Would you print the material exactly, starting at its first line and ending at the line holding "Change the state of a converter"?
::::
-- ==== Sys2Proof/Machine/Banks.lean ====
section
/-! DEFINITION. The banks of like units (R9): the unit at a number, and the state with that unit changed. Every bank
is an AMap whose unlisted units stand at their reset values. -/

namespace Sys2Proof.Machine

open Sys2Proof

/-- The state of a converter (own n, standby 128 + f) `k`. -/
def State.conv (s : State) (k : Nat) : ConvState := AMap.get ({} : ConvState) s.ch.convs k
/-- Put `v` as the state of a converter (own n, standby 128 + f) `k`. -/
def State.setConv (s : State) (k : Nat) (v : ConvState) : State :=
  { s with ch := { s.ch with convs := AMap.set ({} : ConvState) s.ch.convs k v } }
/-- Change the state of a converter (own n, standby 128 + f) `k` by `f`. -/
def State.updConv (s : State) (k : Nat) (f : ConvState → ConvState) : State := s.setConv k (f (s.conv k))

/-- The state of channel `k`. -/
def State.chan (s : State) (k : Nat) : Channel := AMap.get ({} : Channel) s.ch.chans k
/-- Put `v` as the state of channel `k`. -/
def State.setChan (s : State) (k : Nat) (v : Channel) : State :=
  { s with ch := { s.ch with chans := AMap.set ({} : Channel) s.ch.chans k v } }
/-- Change the state of channel `k` by `f`. -/
def State.updChan (s : State) (k : Nat) (f : Channel → Channel) : State := s.setChan k (f (s.chan k))

/-- The state of carrier group `k`. -/
def State.group (s : State) (k : Nat) : Group := AMap.get ({} : Group) s.ch.groups k
/-- Put `v` as the state of carrier group `k`. -/
def State.setGroup (s : State) (k : Nat) (v : Group) : State :=
  { s with ch := { s.ch with groups := AMap.set ({} : Group) s.ch.groups k v } }
/-- Change the state of carrier group `k` by `f`. -/
def State.updGroup (s : State) (k : Nat) (f : Group → Group) : State := s.setGroup k (f (s.group k))

/-- The state of loop engine (own n, spare 128 + f) `k`. -/
def State.eng (s : State) (k : Nat) : Engine := AMap.get ({} : Engine) s.ch.engines k
/-- Put `v` as the state of loop engine (own n, spare 128 + f) `k`. -/
def State.setEng (s : State) (k : Nat) (v : Engine) : State :=
  { s with ch := { s.ch with engines := AMap.set ({} : Engine) s.ch.engines k v } }
/-- Change the state of loop engine (own n, spare 128 + f) `k` by `f`. -/
def State.updEng (s : State) (k : Nat) (f : Engine → Engine) : State := s.setEng k (f (s.eng k))

/-- The state of the standby converter's hand-over of a face `k`. -/
def State.sbyOf (s : State) (k : Nat) : HandOver := AMap.get ({} : HandOver) s.ch.sby k
/-- Put `v` as the state of the standby converter's hand-over of a face `k`. -/
def State.setSbyOf (s : State) (k : Nat) (v : HandOver) : State :=
  { s with ch := { s.ch with sby := AMap.set ({} : HandOver) s.ch.sby k v } }
/-- Change the state of the standby converter's hand-over of a face `k` by `f`. -/
def State.updSbyOf (s : State) (k : Nat) (f : HandOver → HandOver) : State := s.setSbyOf k (f (s.sbyOf k))

/-- The state of the spare engine's hand-over of a face `k`. -/
def State.sprOf (s : State) (k : Nat) : HandOver := AMap.get ({} : HandOver) s.ch.spr k
/-- Put `v` as the state of the spare engine's hand-over of a face `k`. -/
def State.setSprOf (s : State) (k : Nat) (v : HandOver) : State :=
  { s with ch := { s.ch with spr := AMap.set ({} : HandOver) s.ch.spr k v } }
/-- Change the state of the spare engine's hand-over of a face `k` by `f`. -/
def State.updSprOf (s : State) (k : Nat) (f : HandOver → HandOver) : State := s.setSprOf k (f (s.sprOf k))

/-- The state of lookup table 32 × face + t `k`. -/
def State.tblOf (s : State) (k : Nat) : TableState := AMap.get ({} : TableState) s.ch.tables k
/-- Put `v` as the state of lookup table 32 × face + t `k`. -/
def State.setTblOf (s : State) (k : Nat) (v : TableState) : State :=
  { s with ch := { s.ch with tables := AMap.set ({} : TableState) s.ch.tables k v } }
/-- Change the state of lookup table 32 × face + t `k` by `f`. -/
def State.updTblOf (s : State) (k : Nat) (f : TableState → TableState) : State := s.setTblOf k (f (s.tblOf k))

/-- The state of angle tracker `k`. -/
def State.trk (s : State) (k : Nat) : Tracker := AMap.get ({} : Tracker) s.ch.trackers k
/-- Put `v` as the state of angle tracker `k`. -/
def State.setTrk (s : State) (k : Nat) (v : Tracker) : State :=
  { s with ch := { s.ch with trackers := AMap.set ({} : Tracker) s.ch.trackers k v } }
/-- Change the state of angle tracker `k` by `f`. -/
def State.updTrk (s : State) (k : Nat) (f : Tracker → Tracker) : State := s.setTrk k (f (s.trk k))

/-- The state of angle slot `k`. -/
def State.slot (s : State) (k : Nat) : AngleSlot := AMap.get ({} : AngleSlot) s.ch.slots k
/-- Put `v` as the state of angle slot `k`. -/
def State.setSlot (s : State) (k : Nat) (v : AngleSlot) : State :=
  { s with ch := { s.ch with slots := AMap.set ({} : AngleSlot) s.ch.slots k v } }
/-- Change the state of angle slot `k` by `f`. -/
def State.updSlot (s : State) (k : Nat) (f : AngleSlot → AngleSlot) : State := s.setSlot k (f (s.slot k))

/-- The state of encoder emulator `k`. -/
def State.enc (s : State) (k : Nat) : Encoder := AMap.get ({} : Encoder) s.ch.encs k
/-- Put `v` as the state of encoder emulator `k`. -/
def State.setEnc (s : State) (k : Nat) (v : Encoder) : State :=
  { s with ch := { s.ch with encs := AMap.set ({} : Encoder) s.ch.encs k v } }
/-- Change the state of encoder emulator `k` by `f`. -/
def State.updEnc (s : State) (k : Nat) (f : Encoder → Encoder) : State := s.setEnc k (f (s.enc k))

/-- The state of signal `k`. -/
def State.sig (s : State) (k : Nat) : Signal := AMap.get ({} : Signal) s.rt.signals k
/-- Put `v` as the state of signal `k`. -/
def State.setSig (s : State) (k : Nat) (v : Signal) : State :=
  { s with rt := { s.rt with signals := AMap.set ({} : Signal) s.rt.signals k v } }
/-- Change the state of signal `k` by `f`. -/
def State.updSig (s : State) (k : Nat) (f : Signal → Signal) : State := s.setSig k (f (s.sig k))

/-- The state of processor `k`. -/
def State.core (s : State) (k : Nat) : Core := AMap.get ({} : Core) s.pr.cores k
/-- Put `v` as the state of processor `k`. -/
def State.setCore (s : State) (k : Nat) (v : Core) : State :=
  { s with pr := { s.pr with cores := AMap.set ({} : Core) s.pr.cores k v } }
/-- Change the state of processor `k` by `f`. -/
def State.updCore (s : State) (k : Nat) (f : Core → Core) : State := s.setCore k (f (s.core k))

/-- The state of a processor's flow `k`. -/
def State.flow (s : State) (k : Nat) : CoreFlow := AMap.get ({} : CoreFlow) s.pr.flows k
/-- Put `v` as the state of a processor's flow `k`. -/
def State.setFlow (s : State) (k : Nat) (v : CoreFlow) : State :=
  { s with pr := { s.pr with flows := AMap.set ({} : CoreFlow) s.pr.flows k v } }
/-- Change the state of a processor's flow `k` by `f`. -/
def State.updFlow (s : State) (k : Nat) (f : CoreFlow → CoreFlow) : State := s.setFlow k (f (s.flow k))

/-- The state of interrupt source `k`. -/
def State.src (s : State) (k : Nat) : IntSource := AMap.get ({} : IntSource) s.mv.sources k
/-- Put `v` as the state of interrupt source `k`. -/
def State.setSrc (s : State) (k : Nat) (v : IntSource) : State :=
  { s with mv := { s.mv with sources := AMap.set ({} : IntSource) s.mv.sources k v } }
/-- Change the state of interrupt source `k` by `f`. -/
def State.updSrc (s : State) (k : Nat) (f : IntSource → IntSource) : State := s.setSrc k (f (s.src k))

/-- The state of DMA channel `k`. -/
def State.dma (s : State) (k : Nat) : DmaChannel := AMap.get ({} : DmaChannel) s.mv.dma k
/-- Put `v` as the state of DMA channel `k`. -/
def State.setDma (s : State) (k : Nat) (v : DmaChannel) : State :=
  { s with mv := { s.mv with dma := AMap.set ({} : DmaChannel) s.mv.dma k v } }
/-- Change the state of DMA channel `k` by `f`. -/
def State.updDma (s : State) (k : Nat) (f : DmaChannel → DmaChannel) : State := s.setDma k (f (s.dma k))

/-- The state of recorder lane `k`. -/
def State.lane (s : State) (k : Nat) : Lane := AMap.get ({} : Lane) s.lanes k
/-- Put `v` as the state of recorder lane `k`. -/
def State.setLane (s : State) (k : Nat) (v : Lane) : State :=
  { s with lanes := AMap.set ({} : Lane) s.lanes k v }
/-- Change the state of recorder lane `k` by `f`. -/
def State.updLane (s : State) (k : Nat) (f : Lane → Lane) : State := s.setLane k (f (s.lane k))

/-- The state of shaft-link port `k`. -/
def State.lport (s : State) (k : Nat) : LinkPort := AMap.get ({} : LinkPort) s.io.link.ports k
/-- Put `v` as the state of shaft-link port `k`. -/
def State.setLport (s : State) (k : Nat) (v : LinkPort) : State :=
  { s with io := { s.io with link := { s.io.link with ports := AMap.set ({} : LinkPort) s.io.link.ports k v } } }
/-- Change the state of shaft-link port `k` by `f`. -/
def State.updLport (s : State) (k : Nat) (f : LinkPort → LinkPort) : State := s.setLport k (f (s.lport k))

/-- The state of Ethernet MAC `k`. -/
def State.mac (s : State) (k : Nat) : Mac := AMap.get ({} : Mac) s.io.macs k
/-- Put `v` as the state of Ethernet MAC `k`. -/
def State.setMac (s : State) (k : Nat) (v : Mac) : State :=
  { s with io := { s.io with macs := AMap.set ({} : Mac) s.io.macs k v } }
/-- Change the state of Ethernet MAC `k` by `f`. -/
def State.updMac (s : State) (k : Nat) (f : Mac → Mac) : State := s.setMac k (f (s.mac k))

/-- The state of CAN FD controller `k`. -/
def State.can (s : State) (k : Nat) : Can := AMap.get ({} : Can) s.io.cans k
/-- Put `v` as the state of CAN FD controller `k`. -/
def State.setCan (s : State) (k : Nat) (v : Can) : State :=
  { s with io := { s.io with cans := AMap.set ({} : Can) s.io.cans k v } }
/-- Change the state of CAN FD controller `k` by `f`. -/
def State.updCan (s : State) (k : Nat) (f : Can → Can) : State := s.setCan k (f (s.can k))

/-- The state of gate-driver SPI master `k`. -/
def State.spi (s : State) (k : Nat) : Spi := AMap.get ({} : Spi) s.io.spis k
/-- Put `v` as the state of gate-driver SPI master `k`. -/
def State.setSpi (s : State) (k : Nat) (v : Spi) : State :=
  { s with io := { s.io with spis := AMap.set ({} : Spi) s.io.spis k v } }
/-- Change the state of gate-driver SPI master `k` by `f`. -/
def State.updSpi (s : State) (k : Nat) (f : Spi → Spi) : State := s.setSpi k (f (s.spi k))

end Sys2Proof.Machine
end

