-- ==== Sys2Proof/Machine/Clock.lean ====
section
/-! DEFINITION. Registers as State holds them, and the passage of time (R147, R151, R154 to R157, R160): `State.advance`
lets reference time pass before a command and moves device time by the effective rate; it changes nothing else but the
record of what the hardware set at the present instant (R5). Log entry 1 gives how the commands carry time. -/

namespace Sys2Proof

/-- A field as a two's-complement number. -/
def Fld.getInt (f : Fld) (w : Word) : Int :=
  let v := f.get w
  if f.width ≠ 0 ∧ 2 ^ (f.width - 1) ≤ v then (v : Int) - (2 ^ f.width : Nat) else v

end Sys2Proof

namespace Sys2Proof.Machine

open Sys2Proof

/-! ## Registers -/

/-- The word a register holds. -/
def State.reg (s : State) (k : Nat) : Word := s.regs.get k

/-- The state with register `k` holding `w`. -/
def State.setReg (s : State) (k : Nat) (w : Word) : State := { s with regs := s.regs.set k w }

/-- A field of a register. -/
def State.fld (s : State) (k : Nat) (f : Fld) : Nat := f.get (s.reg k)

/-- A field of a register is not zero. -/
def State.flag (s : State) (k : Nat) (f : Fld) : Bool := s.fld k f != 0

/-- A signed field of a register. -/
def State.fldInt (s : State) (k : Nat) (f : Fld) : Int := f.getInt (s.reg k)

/-- The present device time (R147). -/
def State.now (s : State) : Time := s.tb.dev

/-- The core-local copy of register `a` that processor `p` reads and writes (R30, APWIN, R245). -/
def coreKey (p a : Nat) : Nat := (p + 1) * 0x100000000 + a

/-- The device is a cascade subordinate (R387). -/
def State.subordinate (s : State) : Bool := s.io.link.role == 2

/-- The device is the cascade master (R387). -/
def State.isMaster (s : State) : Bool := s.io.link.role == 1

/-- The device's own cascade position (R387). -/
def State.ownId (s : State) : Nat := s.io.link.id

/-! ## Time -/

/-- RATE as it acts: limited to 500 ppm in units of 2^-32 (R156). -/
def State.rate (s : State) : Int :=
  if s.subordinate then s.tb.cascRate else clampInt (-2147484) 2147484 (s.fldInt R.TB_RATE TB_RATE.RATE)

/-- SLEW as it acts, in ppm (R156); a subordinate's hardware slews at 200 ppm (R160). -/
def State.slew (s : State) : Nat :=
  if s.subordinate then 200
  else
    let v := s.fld R.TB_SLEW TB_SLEW.SLEW
    if v = 0 then 1 else if 200 < v then 200 else v

/-- Whole units and the remainder of `acc` counted in parts of `unit`. -/
def splitUnits (acc : Int) (unit : Int) : Int × Int := (acc / unit, acc % unit)

/-- Drain a remainder by up to `n` tq towards zero: what is left, and the tq taken with its sign. -/
def drain (rem : Int) (n : Nat) : Int × Int :=
  if rem = 0 then (0, 0)
  else if 0 < rem then
    let t : Int := if rem ≤ n then rem else n
    (rem - t, t)
  else
    let t : Int := if -rem ≤ n then -rem else n
    (rem + t, -t)

/-- What a bound of `ppm` allows over `dt` units of reference time, beyond what it allowed from `start` on: whole tq, with no part of
one lost between commands. -/
def State.driftBound (s : State) (start ppm dt : Nat) : Nat :=
  (s.tb.ref + dt - start) * ppm / 1000000 - (s.tb.ref - start) * ppm / 1000000

/-- The departure of the device-time rate that the manual bounds but does not fix, over `dt` units of reference time:
±2 % until CAL_OK (R151), ±300 ppm while the reference is lost (R154), otherwise none (R152). -/
def State.rateDrift (s : State) (dt : Nat) : Int :=
  let within := fun (b : Nat) => clampInt (-(b : Int)) b (Config.rateError s.tb.ref dt)
  if s.flag R.TB_STAT TB_STAT.CAL_OK = false then within (s.driftBound 0 20000 dt)
  else if s.md.refBad then within (s.driftBound s.tb.lostAt 300 dt)
  else 0

/-- The time base after `dt` units of 5 ps of reference time (R147, R154 to R156, R160). In holdover the phase gathers; afterwards it is
given back at 100 ppm. -/
def State.advanceTb (s : State) (dt : Nat) : TimeBase :=
  let tb := s.tb
  let tb := { tb with ref := tb.ref + dt }
  if tb.counting then
    let (rateTq, rateFrac) := splitUnits (tb.rateFrac + s.rate * dt) (2 ^ 32)
    let acc := tb.slewFrac + s.slew * dt
    let rem := if s.subordinate then tb.cascErr else tb.adjRem
    let (rem', slewTq) := drain rem (acc / 1000000)
    let slewFrac := if rem' = 0 then 0 else acc % 1000000
    let drift := s.rateDrift dt
    let pacc := if s.md.refBad then 0 else tb.phaseFrac + 100 * dt
    let (phase', phaseTq) := drain tb.phase (pacc / 1000000)
    let phase' := if s.md.refBad && s.flag R.TB_STAT TB_STAT.CAL_OK then phase' + drift else phase'
    let step : Int := dt + rateTq + slewTq - phaseTq + drift
    { tb with
      dev := tb.dev + BitVec.ofInt 64 step
      rateFrac := rateFrac
      slewFrac := slewFrac
      adjRem := if s.subordinate then tb.adjRem else rem'
      cascErr := if s.subordinate then rem' else tb.cascErr
      phase := phase'
      phaseFrac := if phase' = 0 then 0 else pacc % 1000000 }
  else tb

/-- Let `dt` units of 5 ps of reference time pass. What the hardware and software set at the instant left behind no longer
meets a clear (R5). -/
def State.advance (s : State) (dt : Nat) : State :=
  if dt = 0 then s
  else { s with tb := s.advanceTb dt, hwSet := [], swSet := [] }

end Sys2Proof.Machine
end

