-- ==== Sys2Proof/Machine/Output.lean ====
section
/-! DEFINITION. What reaches the pins (R145, R448), the safe patterns of bridges (R139 to R141), the modes that force
them (R332, R334, R335), and the reports to Tally that may (R293). -/

namespace Sys2Proof.Machine

open Sys2Proof

/-! ## Modes and conditions of a leg -/

/-- The modes by number (R330). -/
def mLoad : Nat := 0
def mCommission : Nat := 1
def mRun : Nat := 2
def mLimp : Nat := 3
def mHold : Nat := 4
def mPark : Nat := 5

/-- The current mode (R330). -/
def State.mode (s : State) : Nat := s.fld R.MODE_STAT MODE_STAT.MODE

/-- Bit `n` of a bank of 32-bit words, one bit for each unit. -/
def State.bankBit (s : State) (base : Nat) (n : Nat) : Bool := (s.reg (base + 4 * (n / 32))).toNat / 2 ^ (n % 32) % 2 = 1

/-- Output permits act: in COMMISSION, and in a LOAD after a system reset with PREV equal to COMMISSION (R337, R346). -/
def State.permitsAct (s : State) : Bool :=
  s.mode == mCommission ||
  (s.mode == mLoad && !s.md.powerOn && s.fld R.MODE_STAT MODE_STAT.PREV == mCommission)

/-- The output permit of channel `n` is granted or does not matter (R337). -/
def State.permitted (s : State) (n : Nat) : Bool := !s.permitsAct || s.bankBit (R.MODE_PERMIT 0) n

/-- Channel `n` is withdrawn for service (R382). -/
def State.withdrawn (s : State) (n : Nat) : Bool := s.bankBit (R.TS_WD_CH 0) n

/-- The carrier group of channel `n` (R110). -/
def State.cgOf (s : State) (n : Nat) : Nat := s.fld (R.CH_PWM_CFG n) CH_PWM_CFG.CG

/-- Group `g` is running (R109, R112). -/
def State.groupRuns (s : State) (g : Nat) : Bool := s.flag (R.FACE_CG_STAT g) FACE_CG_STAT.RUN

/-! ## Levels that gates of event channels see (R188)

An event is passed or blocked by the levels, and the configuration of its channel, at its scheduled instant, which may lie before
the present: the router keeps what they were before their latest changes. -/

/-- The keys of what is kept: the output of comparator A or B of a channel, VALID of a tracker, a running group, and the configuration of
FEV `j` of face `f`. -/
def cmpKey (n : Nat) (isB : Bool) : Nat := if isB then 128 + n else n
def validKey (a : Nat) : Nat := 256 + a
def runKey (g : Nat) : Nat := 272 + g
def fevCfgKey (f j : Nat) : Nat := 304 + 64 * f + j

/-- The value of a key now. -/
def State.gateNow (s : State) (key : Nat) : Word :=
  if key < 256 then BitVec.ofNat 32 (s.cmpOut (key % 128) (decide (128 ≤ key))).toNat
  else if key < 272 then BitVec.ofNat 32 (s.flag (R.ANG_POS (key - 256)) ANG_POS.VALID).toNat
  else if key < 304 then BitVec.ofNat 32 (s.groupRuns (key - 272)).toNat
  else s.reg (R.FEV_CFG ((key - 304) / 64) ((key - 304) % 64))

/-- A value that stood until `t` is kept; of each key the latest eight (log entry 119). -/
def State.keepWas (s : State) (key : Nat) (t : Time) (v : Word) : State :=
  { s with rt := { s.rt with was := AMap.upd [] s.rt.was key (fun l => ((t, v) :: l).take 8) } }

/-- The value of a key changes at `t`: the present one is kept. -/
def State.noteGate (s : State) (key : Nat) (t : Time) : State := s.keepWas key t (s.gateNow key)

/-- The value at `x`, from that of now back through the changes made after `x`. -/
def valueAt (x : Time) : List (Time × Word) → Word → Word
  | [], cur => cur
  | (t, v) :: l, cur => if Time.reached x t then cur else valueAt x l v

/-- The value of a key at instant `x`, with the changes of that very instant already made (R188). -/
def State.gateAt (s : State) (key : Nat) (x : Time) : Word := valueAt x (AMap.get [] s.rt.was key) (s.gateNow key)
::::
> _Your solution_:
-- ==== Sys2Proof/Machine/Banks.lean ====
section
/-! DEFINITION. The banks of like units (R9): the unit at a number, and the state with that unit changed. Every bank
is an AMap whose unlisted units stand at their reset values. -/

namespace Sys2Proof.Machine

open Sys2Proof

/-- The state of a converter (own n, standby 128 + f) `k`. -/
def State.conv (s : State) (k : Nat) : ConvState := AMap.get ({} : ConvState) s.ch.convs k
/-- Put `v` as the state of a converter (own n, standby 128 + f) `k`. -/
def State.setConv (s : State) (k : Nat) (v : ConvState) : State :=
  { s with ch := { s.ch with convs := AMap.set ({} : ConvState) s.ch.convs k v } }
/-- Change the state of a converter (own n, standby 128 + f) `k` by `f`. -/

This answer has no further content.